However, pharmacogenomics will most likely not be sufficient to identify all factors leading to risk of serious mood side effects associated with glucocorticoid therapy. Indeed, many other hormonal pathways, which interact with glucocorticoids, contribute to mood disorders and mood symptoms. These include other hormones in the hypothalamic-pituitary-adrenal (HPA) axis, particularly corticotrophin releasing hormone (CRH) and its receptors (reviewed in Refojo and Holsboer15), and the sex hormones, including estrogen and its receptors (reviewed in Schmidt and Rubinow16). New research revealing the role and importance of inflammatory molecules, such as cytokines, in sickness behavior and mood disorders (reviewed in Pace and Miller17) indicates that molecules of the immune system also play a very important role in mood symptomatology, particularly symptoms overlapping with those of major depression. Levels of all of these molecules—CRH, estrogens, and immune molecules—not only differ among individuals, but also according to gender and age, and, within in any one individual, fluctuate over time. In females, the sex hormones vary over the life cycle and through the menstrual cycle, and these variations can profoundly influence the regulation and effects of glucocorticoids with which they interact. Similarly, the panoply of different immune molecules, released at different concentrations over the time course of exposure to infectious or inflammatory stimuli, can have different mood effects depending on timing and concentration during the course of illness. The glucocorticoids released in response to such inflammatory triggers via activation of the HPA axis can also in themselves play a role in fluctuations in mood, adding to the effects of the immune molecules whose production their release modulates.
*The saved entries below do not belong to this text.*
-- ==== Sys2Proof/Laws/PerInstr.lean ====
section
/-! SUPPORT. Statements per instruction: the family `Encoding`, one lemma per constructor of Instr. -/

namespace Sys2Proof.Laws.Encoding

/-- Decoding the code of the instruction, when it is well formed, gives the instruction back. -/
def Statement (i : Instr) : Prop := WellFormed i → decode (encode i) = .ok i

/-- The RAM command bytes decode to their index (20_memory.md R52: 0xC0 + 2·i, 0xC1 + 2·i). -/
theorem ram_commands (idx : Nat) (d : Byte) (h : isRamIndex idx = true) :
    decodeWireWrite (ramWriteCommand idx) d = .ok (.ds1302WriteRam idx d : Instr) ∧
      decodeWireRead (readCommand (ramWriteCommand idx)) = .ok (.ds1302ReadRam idx : Instr) := by
  have h : idx < 31 := of_decide_eq_true h
  interval_cases idx <;> exact ⟨rfl, rfl⟩

theorem dhtQuery (pin var pull diag : Nat) : Statement (.dhtQuery pin var pull diag) := fun _ => rfl

theorem dhtUnit (u : Nat) : Statement (.dhtUnit u) := fun _ => rfl

theorem dhtRdh : Statement .dhtRdh := fun _ => rfl

theorem dhtRdt : Statement .dhtRdt := fun _ => rfl

theorem dhtRdcs : Statement .dhtRdcs := fun _ => rfl

theorem dhtRdsr : Statement .dhtRdsr := fun _ => rfl

theorem rtcBind (clk dio ce : Nat) : Statement (.rtcBind clk dio ce) := fun _ => rfl

theorem rtcGetsec : Statement .rtcGetsec := fun _ => rfl

theorem rtcGetmin : Statement .rtcGetmin := fun _ => rfl

theorem rtcGethour : Statement .rtcGethour := fun _ => rfl

theorem rtcGetday : Statement .rtcGetday := fun _ => rfl

theorem rtcGetmonth : Statement .rtcGetmonth := fun _ => rfl

theorem rtcGetwday : Statement .rtcGetwday := fun _ => rfl

theorem rtcGetyear : Statement .rtcGetyear := fun _ => rfl

theorem rtcSetsec (v : Nat) : Statement (.rtcSetsec v) := fun _ => rfl

theorem rtcSetmin (v : Nat) : Statement (.rtcSetmin v) := fun _ => rfl

theorem rtcSethour (v : Nat) : Statement (.rtcSethour v) := fun _ => rfl

theorem rtcSetday (v : Nat) : Statement (.rtcSetday v) := fun _ => rfl

theorem rtcSetmonth (v : Nat) : Statement (.rtcSetmonth v) := fun _ => rfl

theorem rtcSetwday (v : Nat) : Statement (.rtcSetwday v) := fun _ => rfl

theorem rtcSetyear (v : Nat) : Statement (.rtcSetyear v) := fun _ => rfl

theorem rtcSetdt (y mo dd wd hh mi ss : Nat) : Statement (.rtcSetdt y mo dd wd hh mi ss) := fun _ => rfl

theorem rtcStart : Statement .rtcStart := fun _ => rfl

theorem rtcPause : Statement .rtcPause := fun _ => rfl

theorem rtcRdram (idx : Nat) : Statement (.rtcRdram idx) := fun _ => rfl

theorem rtcWrram (idx d : Nat) : Statement (.rtcWrram idx d) := fun _ => rfl

theorem ds1302WriteSec (d : Byte) : Statement (.ds1302WriteSec d) := fun _ => rfl

theorem ds1302ReadSec : Statement .ds1302ReadSec := fun _ => rfl

theorem ds1302WriteMin (d : Byte) : Statement (.ds1302WriteMin d) := fun _ => rfl

theorem ds1302ReadMin : Statement .ds1302ReadMin := fun _ => rfl

theorem ds1302WriteHour (d : Byte) : Statement (.ds1302WriteHour d) := fun _ => rfl

theorem ds1302ReadHour : Statement .ds1302ReadHour := fun _ => rfl

theorem ds1302WriteDate (d : Byte) : Statement (.ds1302WriteDate d) := fun _ => rfl

theorem ds1302ReadDate : Statement .ds1302ReadDate := fun _ => rfl

theorem ds1302WriteMonth (d : Byte) : Statement (.ds1302WriteMonth d) := fun _ => rfl

theorem ds1302ReadMonth : Statement .ds1302ReadMonth := fun _ => rfl

theorem ds1302WriteWday (d : Byte) : Statement (.ds1302WriteWday d) := fun _ => rfl

theorem ds1302ReadWday : Statement .ds1302ReadWday := fun _ => rfl

theorem ds1302WriteYear (d : Byte) : Statement (.ds1302WriteYear d) := fun _ => rfl

theorem ds1302ReadYear : Statement .ds1302ReadYear := fun _ => rfl

theorem ds1302WriteWp (d : Byte) : Statement (.ds1302WriteWp d) := fun _ => rfl

theorem ds1302ReadWp : Statement .ds1302ReadWp := fun _ => rfl

theorem ds1302WriteRam (idx : Nat) (d : Byte) : Statement (.ds1302WriteRam idx d) :=
  fun h => (ram_commands idx d h).1

theorem ds1302ReadRam (idx : Nat) : Statement (.ds1302ReadRam idx) :=
  fun h => (ram_commands idx 0#8 h).2

end Sys2Proof.Laws.Encoding
end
Indeed, the glucocorticoid system, through HPA axis responsiveness, is highly plastic and is designed to respond rapidly to changing environmental conditions, such as those that occur during inflammation, infection or stress. Thus, intrinsic differences in glucocorticoid responsiveness must also be taken into account when identifying individuals at risk for glucocorticoid side effects. Such differences may occur at multiple levels, including at the level of the hypothalamus and interacting brain regions, and the neurotransmitters, neuropeptides, hormones, and signaling molecules that regulate hypothalamic CRH (reviewed in Refojo and Holsboer15; Marques et al.18; and Hauger et al.19). Effects of early experience in determining the set-point of the adult HPA axis response must also be considered (as reviewed in Yehuda8), as such experiences can, through epigenetic mechanisms, result in a permanent increase or decrease in stress responsiveness of the axis and resultant glucocorticoid release.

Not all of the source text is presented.